Work order: Beneath this instruction is a listing. Transcribe from it only the stretch from the line with "s.pending := rfl" through the line with "s.dali := rfl", both end lines included, exactly as written.

Given entries:
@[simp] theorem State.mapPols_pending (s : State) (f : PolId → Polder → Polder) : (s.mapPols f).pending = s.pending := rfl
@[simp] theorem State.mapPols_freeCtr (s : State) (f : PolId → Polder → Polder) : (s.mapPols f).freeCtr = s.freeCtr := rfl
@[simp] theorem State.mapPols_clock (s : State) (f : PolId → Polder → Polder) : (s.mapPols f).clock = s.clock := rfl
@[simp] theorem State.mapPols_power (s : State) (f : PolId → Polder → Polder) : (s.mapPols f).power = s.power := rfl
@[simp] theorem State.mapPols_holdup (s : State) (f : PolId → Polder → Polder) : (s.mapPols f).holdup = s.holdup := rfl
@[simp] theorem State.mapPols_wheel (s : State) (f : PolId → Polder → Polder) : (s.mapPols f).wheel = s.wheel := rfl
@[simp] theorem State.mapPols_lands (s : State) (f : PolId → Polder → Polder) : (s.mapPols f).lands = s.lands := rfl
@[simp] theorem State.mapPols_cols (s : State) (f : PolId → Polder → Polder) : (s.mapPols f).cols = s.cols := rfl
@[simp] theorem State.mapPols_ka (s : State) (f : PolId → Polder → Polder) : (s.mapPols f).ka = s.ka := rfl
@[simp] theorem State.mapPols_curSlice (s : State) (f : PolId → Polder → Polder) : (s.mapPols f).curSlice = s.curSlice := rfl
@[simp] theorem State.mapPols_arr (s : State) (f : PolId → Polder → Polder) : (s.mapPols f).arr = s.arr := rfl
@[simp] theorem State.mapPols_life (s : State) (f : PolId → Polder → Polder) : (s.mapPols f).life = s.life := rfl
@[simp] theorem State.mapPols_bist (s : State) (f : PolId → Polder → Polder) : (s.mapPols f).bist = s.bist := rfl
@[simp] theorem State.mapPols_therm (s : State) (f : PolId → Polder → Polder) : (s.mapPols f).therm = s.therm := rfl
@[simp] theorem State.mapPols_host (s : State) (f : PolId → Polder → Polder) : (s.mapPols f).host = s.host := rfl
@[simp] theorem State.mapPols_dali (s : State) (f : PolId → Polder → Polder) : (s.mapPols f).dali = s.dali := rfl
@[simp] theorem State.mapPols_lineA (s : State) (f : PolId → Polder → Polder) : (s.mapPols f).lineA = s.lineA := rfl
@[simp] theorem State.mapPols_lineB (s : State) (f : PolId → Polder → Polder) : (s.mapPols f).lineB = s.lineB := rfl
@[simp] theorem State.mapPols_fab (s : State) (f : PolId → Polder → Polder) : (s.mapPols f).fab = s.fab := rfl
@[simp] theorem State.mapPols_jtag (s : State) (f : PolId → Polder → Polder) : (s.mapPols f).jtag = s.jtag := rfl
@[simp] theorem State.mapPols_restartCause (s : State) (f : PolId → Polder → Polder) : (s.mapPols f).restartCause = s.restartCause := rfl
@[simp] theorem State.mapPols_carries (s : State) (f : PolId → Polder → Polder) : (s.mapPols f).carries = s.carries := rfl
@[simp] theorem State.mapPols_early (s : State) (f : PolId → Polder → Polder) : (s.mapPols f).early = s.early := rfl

--

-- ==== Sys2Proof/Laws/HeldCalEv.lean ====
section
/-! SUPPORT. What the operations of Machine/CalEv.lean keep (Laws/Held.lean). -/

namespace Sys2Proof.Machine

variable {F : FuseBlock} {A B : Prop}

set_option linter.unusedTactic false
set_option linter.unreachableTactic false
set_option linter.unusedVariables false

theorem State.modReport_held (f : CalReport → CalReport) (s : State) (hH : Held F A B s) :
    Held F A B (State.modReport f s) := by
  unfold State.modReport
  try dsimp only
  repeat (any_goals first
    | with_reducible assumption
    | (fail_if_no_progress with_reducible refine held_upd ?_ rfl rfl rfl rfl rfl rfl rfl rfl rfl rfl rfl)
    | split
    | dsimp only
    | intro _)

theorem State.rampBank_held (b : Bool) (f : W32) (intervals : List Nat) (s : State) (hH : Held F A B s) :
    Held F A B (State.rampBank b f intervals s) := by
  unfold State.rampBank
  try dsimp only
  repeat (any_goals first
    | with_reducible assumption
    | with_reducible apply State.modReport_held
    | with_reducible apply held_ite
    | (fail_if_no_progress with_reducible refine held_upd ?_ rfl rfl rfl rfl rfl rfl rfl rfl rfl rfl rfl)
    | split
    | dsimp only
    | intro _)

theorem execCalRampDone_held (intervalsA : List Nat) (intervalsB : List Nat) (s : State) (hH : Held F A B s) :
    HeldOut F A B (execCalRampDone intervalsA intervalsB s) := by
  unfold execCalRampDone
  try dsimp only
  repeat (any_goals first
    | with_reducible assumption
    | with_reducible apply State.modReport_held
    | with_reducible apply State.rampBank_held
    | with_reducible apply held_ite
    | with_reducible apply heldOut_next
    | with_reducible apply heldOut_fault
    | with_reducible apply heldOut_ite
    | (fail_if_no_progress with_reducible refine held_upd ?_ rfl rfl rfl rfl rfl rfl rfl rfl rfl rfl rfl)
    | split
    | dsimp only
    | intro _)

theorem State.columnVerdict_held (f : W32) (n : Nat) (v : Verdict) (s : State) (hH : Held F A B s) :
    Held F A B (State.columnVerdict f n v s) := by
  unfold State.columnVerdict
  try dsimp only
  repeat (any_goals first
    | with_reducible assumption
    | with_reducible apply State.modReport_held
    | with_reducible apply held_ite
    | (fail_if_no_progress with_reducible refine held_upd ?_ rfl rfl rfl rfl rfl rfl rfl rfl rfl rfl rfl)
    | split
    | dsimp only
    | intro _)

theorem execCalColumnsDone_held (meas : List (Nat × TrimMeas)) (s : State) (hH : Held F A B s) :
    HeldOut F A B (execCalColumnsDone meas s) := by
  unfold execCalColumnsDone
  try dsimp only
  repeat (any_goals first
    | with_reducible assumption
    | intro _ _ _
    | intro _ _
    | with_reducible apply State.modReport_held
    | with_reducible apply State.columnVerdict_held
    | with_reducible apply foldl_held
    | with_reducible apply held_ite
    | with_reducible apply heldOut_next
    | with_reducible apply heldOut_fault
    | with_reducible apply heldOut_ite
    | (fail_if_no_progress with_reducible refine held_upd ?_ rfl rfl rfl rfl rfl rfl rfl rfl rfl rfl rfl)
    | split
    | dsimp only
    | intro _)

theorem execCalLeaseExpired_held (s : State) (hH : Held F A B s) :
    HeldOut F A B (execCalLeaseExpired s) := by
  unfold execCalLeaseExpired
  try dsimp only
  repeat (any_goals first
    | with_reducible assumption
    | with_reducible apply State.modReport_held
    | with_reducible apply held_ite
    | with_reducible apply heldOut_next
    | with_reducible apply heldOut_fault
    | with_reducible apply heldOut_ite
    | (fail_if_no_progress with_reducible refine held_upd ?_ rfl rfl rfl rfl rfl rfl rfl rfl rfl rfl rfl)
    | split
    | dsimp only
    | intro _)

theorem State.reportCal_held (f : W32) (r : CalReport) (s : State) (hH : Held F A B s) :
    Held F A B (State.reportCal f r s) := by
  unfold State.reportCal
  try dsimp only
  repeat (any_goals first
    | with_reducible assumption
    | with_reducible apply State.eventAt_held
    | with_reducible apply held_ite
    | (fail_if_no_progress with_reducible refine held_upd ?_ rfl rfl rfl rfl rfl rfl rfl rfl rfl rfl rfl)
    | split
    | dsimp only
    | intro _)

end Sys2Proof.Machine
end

==

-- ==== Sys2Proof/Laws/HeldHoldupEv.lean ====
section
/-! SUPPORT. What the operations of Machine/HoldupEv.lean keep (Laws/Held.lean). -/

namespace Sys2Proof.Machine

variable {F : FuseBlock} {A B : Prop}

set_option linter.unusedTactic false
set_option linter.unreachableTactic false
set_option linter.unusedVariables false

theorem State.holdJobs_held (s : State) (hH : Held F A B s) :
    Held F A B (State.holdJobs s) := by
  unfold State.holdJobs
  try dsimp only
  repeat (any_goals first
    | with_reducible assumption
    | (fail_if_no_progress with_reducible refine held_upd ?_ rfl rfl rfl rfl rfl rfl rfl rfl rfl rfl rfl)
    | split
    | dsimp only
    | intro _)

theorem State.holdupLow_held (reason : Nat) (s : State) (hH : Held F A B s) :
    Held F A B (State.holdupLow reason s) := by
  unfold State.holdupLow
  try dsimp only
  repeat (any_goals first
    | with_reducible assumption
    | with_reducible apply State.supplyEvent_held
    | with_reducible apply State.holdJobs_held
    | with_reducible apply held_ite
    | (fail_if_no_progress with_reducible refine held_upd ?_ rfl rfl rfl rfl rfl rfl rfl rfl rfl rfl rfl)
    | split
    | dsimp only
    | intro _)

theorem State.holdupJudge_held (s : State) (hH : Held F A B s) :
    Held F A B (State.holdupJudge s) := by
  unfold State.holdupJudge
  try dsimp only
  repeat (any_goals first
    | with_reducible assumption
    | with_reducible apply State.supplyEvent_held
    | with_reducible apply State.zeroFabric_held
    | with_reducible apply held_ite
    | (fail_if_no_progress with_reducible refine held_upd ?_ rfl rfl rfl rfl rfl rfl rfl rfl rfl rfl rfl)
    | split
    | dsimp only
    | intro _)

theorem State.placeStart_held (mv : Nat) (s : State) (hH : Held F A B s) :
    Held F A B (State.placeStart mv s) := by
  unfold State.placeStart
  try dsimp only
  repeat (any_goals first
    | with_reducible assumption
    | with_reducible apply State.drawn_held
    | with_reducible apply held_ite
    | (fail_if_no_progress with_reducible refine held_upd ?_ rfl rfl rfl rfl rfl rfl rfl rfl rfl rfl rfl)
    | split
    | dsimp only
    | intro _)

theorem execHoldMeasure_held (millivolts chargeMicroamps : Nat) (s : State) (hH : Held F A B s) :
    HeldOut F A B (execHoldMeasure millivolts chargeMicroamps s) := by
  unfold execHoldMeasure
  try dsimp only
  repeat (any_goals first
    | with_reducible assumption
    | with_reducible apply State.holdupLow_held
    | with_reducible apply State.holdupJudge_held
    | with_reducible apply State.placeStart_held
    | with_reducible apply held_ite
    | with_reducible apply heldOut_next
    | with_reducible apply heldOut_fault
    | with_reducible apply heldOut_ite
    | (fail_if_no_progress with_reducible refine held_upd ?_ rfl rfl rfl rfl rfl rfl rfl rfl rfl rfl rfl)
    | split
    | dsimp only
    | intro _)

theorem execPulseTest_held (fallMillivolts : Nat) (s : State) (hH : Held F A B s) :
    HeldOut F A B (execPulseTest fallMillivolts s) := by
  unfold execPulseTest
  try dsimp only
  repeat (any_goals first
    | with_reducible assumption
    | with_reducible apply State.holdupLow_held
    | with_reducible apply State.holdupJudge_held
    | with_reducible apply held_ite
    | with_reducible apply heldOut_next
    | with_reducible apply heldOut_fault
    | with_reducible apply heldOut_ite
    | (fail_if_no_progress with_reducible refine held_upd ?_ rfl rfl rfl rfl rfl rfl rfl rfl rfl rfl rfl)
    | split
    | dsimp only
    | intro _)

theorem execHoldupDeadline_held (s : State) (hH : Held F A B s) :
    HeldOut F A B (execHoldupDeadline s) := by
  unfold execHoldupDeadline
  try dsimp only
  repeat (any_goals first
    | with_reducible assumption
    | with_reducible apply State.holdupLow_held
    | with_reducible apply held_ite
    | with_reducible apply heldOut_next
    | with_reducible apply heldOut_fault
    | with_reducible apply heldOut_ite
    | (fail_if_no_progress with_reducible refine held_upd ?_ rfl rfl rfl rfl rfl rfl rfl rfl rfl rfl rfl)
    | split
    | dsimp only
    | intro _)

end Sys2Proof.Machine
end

The completed task:
@[simp] theorem State.mapPols_pending (s : State) (f : PolId → Polder → Polder) : (s.mapPols f).pending = s.pending := rfl
@[simp] theorem State.mapPols_freeCtr (s : State) (f : PolId → Polder → Polder) : (s.mapPols f).freeCtr = s.freeCtr := rfl
@[simp] theorem State.mapPols_clock (s : State) (f : PolId → Polder → Polder) : (s.mapPols f).clock = s.clock := rfl
@[simp] theorem State.mapPols_power (s : State) (f : PolId → Polder → Polder) : (s.mapPols f).power = s.power := rfl
@[simp] theorem State.mapPols_holdup (s : State) (f : PolId → Polder → Polder) : (s.mapPols f).holdup = s.holdup := rfl
@[simp] theorem State.mapPols_wheel (s : State) (f : PolId → Polder → Polder) : (s.mapPols f).wheel = s.wheel := rfl
@[simp] theorem State.mapPols_lands (s : State) (f : PolId → Polder → Polder) : (s.mapPols f).lands = s.lands := rfl
@[simp] theorem State.mapPols_cols (s : State) (f : PolId → Polder → Polder) : (s.mapPols f).cols = s.cols := rfl
@[simp] theorem State.mapPols_ka (s : State) (f : PolId → Polder → Polder) : (s.mapPols f).ka = s.ka := rfl
@[simp] theorem State.mapPols_curSlice (s : State) (f : PolId → Polder → Polder) : (s.mapPols f).curSlice = s.curSlice := rfl
@[simp] theorem State.mapPols_arr (s : State) (f : PolId → Polder → Polder) : (s.mapPols f).arr = s.arr := rfl
@[simp] theorem State.mapPols_life (s : State) (f : PolId → Polder → Polder) : (s.mapPols f).life = s.life := rfl
@[simp] theorem State.mapPols_bist (s : State) (f : PolId → Polder → Polder) : (s.mapPols f).bist = s.bist := rfl
@[simp] theorem State.mapPols_therm (s : State) (f : PolId → Polder → Polder) : (s.mapPols f).therm = s.therm := rfl
@[simp] theorem State.mapPols_host (s : State) (f : PolId → Polder → Polder) : (s.mapPols f).host = s.host := rfl
@[simp] theorem State.mapPols_dali (s : State) (f : PolId → Polder → Polder) : (s.mapPols f).dali = s.dali := rfl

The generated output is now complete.